Minimal container image for running NodeJS apps

Chainguard Containers are regularly-updated, secure-by-default container images.

Download this Container Image

For those with access, this container image is available on cgr.dev:

docker pull cgr.dev/ORGANIZATION/node:latest

Be sure to replace the ORGANIZATION placeholder with the name used for your organization's private repository within the Chainguard Registry.

Compatibility Notes

Where possible, the Node Chainguard Image is built for compatibility with the Docker official image for Node.

The Node Chainguard Image runs as a nonroot user (node) by default. A USER root statement may be required before performing tasks requiring elevated permissions. Note: This image uses a different entrypoint(/usr/bin/node) than the official Node image.

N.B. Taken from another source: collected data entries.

-- ==== Sys2Proof/Tests/Slice0.lean ====
section
/-!
SUPPORT. The model's own tests: words written out from the spec's encodings, the checks of well-formedness,
single steps with results taken from the rules, and for each statement of Obligations.lean states and operands
that meet its hypotheses.
-/
namespace Sys2Proof.Tests
open Sys2Proof Sys2Proof.Machine

/-! ## Small states -/

/-- The guard p0 in a slot. -/
def on (sl : Slot) : Hd := ⟨sl, false, 0⟩

/-- A core bound to kernel 0, with a code section of one fetch line. -/
def core0 : Core := { kid := some 0, codeSize := 64 }

/-- The module with one running kernel whose only core is core 0. -/
def with_ (c : Core) (k : Kernel) : State := { State.reset with kernels := [(0, k)], cores := [(0, c)] }

/-- The same with the plain kernel. -/
def at_ (c : Core) : State := with_ c fetchKernel

/-- Core 0 with values in g1 to g3. -/
def regs (a b c : Word64) : Core := { core0 with g := [(1, a), (2, b), (3, c)] }

/-- A page of sync memory, of the Cistern, and of the Well. -/
def page (va phys kind : Nat) : PageT :=
  { va := va, size := 0x10000, phys := phys, kind := kind, write := true, near := true, anchor := 0, enc := false, key := 0 }

theorem runs_plain {s : State} {h : Hd} {reads : List RegName} (h1 : enabled s.me h = true)
    (h2 : s.me.suppNow.getLsbD h.slot.num = false) (h3 : s.me.ue = []) (h4 : pendDbg s s.me = false) :
    slotRuns s h reads := by
  refine ⟨h1, h2, ?_, ?_, ?_⟩
  · simp [hasUe, h3]
  · simp [firstUe, hasUe, h3]
  · simp [firstPending, h4]

theorem noUe_plain {c : Core} {reads : List RegName} (h : c.ue = []) : firstUe c reads = none := by
  simp [firstUe, hasUe, h]

theorem reaches_plain {c : Core} {ea : Word64} {n : Nat} {addrs : List Nat} (h1 : ea.toNat < 2 ^ 20)
    (h2 : ea.toNat % 0x10000 + n ≤ 0x10000) (h3 : c.tiles = []) : reaches c ea n addrs := by
  refine ⟨h1, h2, fun a _ => ?_⟩
  simp [engineOwned, tileOf, h3, tget]

theorem errorFree_plain {c : Core} {addrs : List Nat} (h : c.ue = []) : errorFree c addrs := by
  intro a _
  simp [h]

theorem unarmed_plain {c : Core} {addrs : List Nat} (h : c.dir = []) : unarmed c addrs := by
  intro b hb
  simp [h] at hb

theorem unarmedIn_plain {c : Core} {rs : List (Nat × Nat)} (h : c.dir = []) : unarmedIn c rs := by
  intro b hb
  simp [h] at hb

theorem inRecords_plain {code a n : Nat} (h : isQ code = false) : inRecords code a n := fun h2 => by simp [h] at h2

/-! ## States and operands that meet the hypotheses: encoding, slots, scalars, control -/

theorem witness_EncodedBundlesDecode :
    (Instr.add ⟨on .s, 63, 0, .lit 0xFFFFFFFF⟩).wf = true
      ∧ (headOf? (.add ⟨on .s, 63, 0, .lit 0xFFFFFFFF⟩)).isSome = true
      ∧ (encode (.add ⟨on .s, 63, 0, .lit 0xFFFFFFFF⟩)).isSome = true := by decide

theorem witness_OpcodesWithoutRow :
    (unpackFields 0x7800000000FE#48).op = 0
      ∧ ((unpackFields (0x4B#48 <<< 35)).op ≠ 0 ∧ findRow .s (unpackFields (0x4B#48 <<< 35)).op = none
        ∧ (unpackFields (0x4B#48 <<< 35)).op.toNat < 0xE0)
      ∧ ((unpackFields (0xFF#48 <<< 35)).op ≠ 0 ∧ findRow .x (unpackFields (0xFF#48 <<< 35)).op = none
        ∧ 0xE0 ≤ (unpackFields (0xFF#48 <<< 35)).op.toNat) := by decide

theorem witness_SlotGuards :
    (headOf? (.nop ⟨.y, false, 1⟩) = some ⟨.y, false, 1⟩ ∧ enabled core0 ⟨.y, false, 1⟩ = false)
      ∧ (headOf? (.nop (on .s)) = some (on .s) ∧ ({ core0 with suppNow := 1 } : Core).suppNow.getLsbD (on .s).slot.num = true)
      ∧ (headOf? (.done ⟨.y, false, 2⟩) = some ⟨.y, false, 2⟩ ∧ enabled core0 ⟨.y, false, 2⟩ = false
        ∧ hasUe { core0 with ue := [(9, 0x2000)] } (.p 2) = true
        ∧ ({ core0 with regions := [{ target := 0, opened := 0, members := [], hold := [] }] } : Core).regions ≠ []) := by
  decide

theorem witness_SlotsTouchTheirOwnCore :
    headOf? (.nop (on .s)) = some (on .s) ∧ exec (.nop (on .s)) (at_ core0) = .next ((at_ core0).setMe core0) := ⟨rfl, rfl⟩

theorem witness_ScalarArithmetic :
    slotRuns (at_ (regs 5 3 0)) (on .s) (.g 1 :: opbReads (.reg 2)) ∧ slotRuns (at_ core0) (on .a) [.g 63] :=
  ⟨runs_plain rfl rfl rfl rfl, runs_plain rfl rfl rfl rfl⟩

theorem witness_DivisionAndRemainder :
    slotRuns (at_ (regs 0x8000000000000000 0xFFFFFFFFFFFFFFFF 0)) (on .s) (.g 1 :: opbReads (.reg 2))
      ∧ slotRuns (at_ (regs 7 0 0)) (on .s) (.g 1 :: opbReads (.reg 2)) :=
  ⟨runs_plain rfl rfl rfl rfl, runs_plain rfl rfl rfl rfl⟩

theorem witness_MovesAndSelection :
    slotRuns (at_ core0) (on .s) (opbReads (.const 255)) ∧ slotRuns (at_ core0) (on .a) []
      ∧ slotRuns (at_ core0) (on .s) (.g 1 :: .p 15 :: opbReads (.lit 1)) :=
  ⟨runs_plain rfl rfl rfl rfl, runs_plain rfl rfl rfl rfl, runs_plain rfl rfl rfl rfl⟩

theorem witness_MovesBetweenFiles :
    slotRuns (at_ core0) (on .a) [.g 1] ∧ slotRuns (at_ core0) (on .a) [.x 7] ∧ slotRuns (at_ core0) (on .a) [.m 15]
      ∧ slotRuns (at_ core0) (on .a) [.f 63] ∧ slotRuns (at_ core0) (on .a) []
      ∧ (0x30 ≤ (unpackFields (0x36#48 <<< 35)).op.toNat ∧ (unpackFields (0x36#48 <<< 35)).op.toNat ≤ 0x36)
      ∧ ((unpackFields ((0x36#48 <<< 35) ||| (6#48 <<< 23))).op = 0x36
        ∧ 6 ≤ (unpackFields ((0x36#48 <<< 35) ||| (6#48 <<< 23))).a.toNat) :=
  ⟨runs_plain rfl rfl rfl rfl, runs_plain rfl rfl rfl rfl, runs_plain rfl rfl rfl rfl, runs_plain rfl rfl rfl rfl,
    runs_plain rfl rfl rfl rfl, by decide, by decide⟩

Chainguard's node container image comes in multiple variants, each designed for different user needs and operational requirements.

The standard node variant provides a minimal container image that includes tools commonly needed for production use and compatibility, such as Node.js runtime and essential libraries. This is the default choice for most users, aimed at production deployments and smooth migration from external Node container images, but without unnecessary extras. The -dev variant (also known as "Development" variant) adds extra utilities like a shell, package manager (e.g., apk), and debugging tools on top of the standard runtime. These are useful when building or troubleshooting applications inside the container, or when needing a familiar interactive environment with broad compatibility.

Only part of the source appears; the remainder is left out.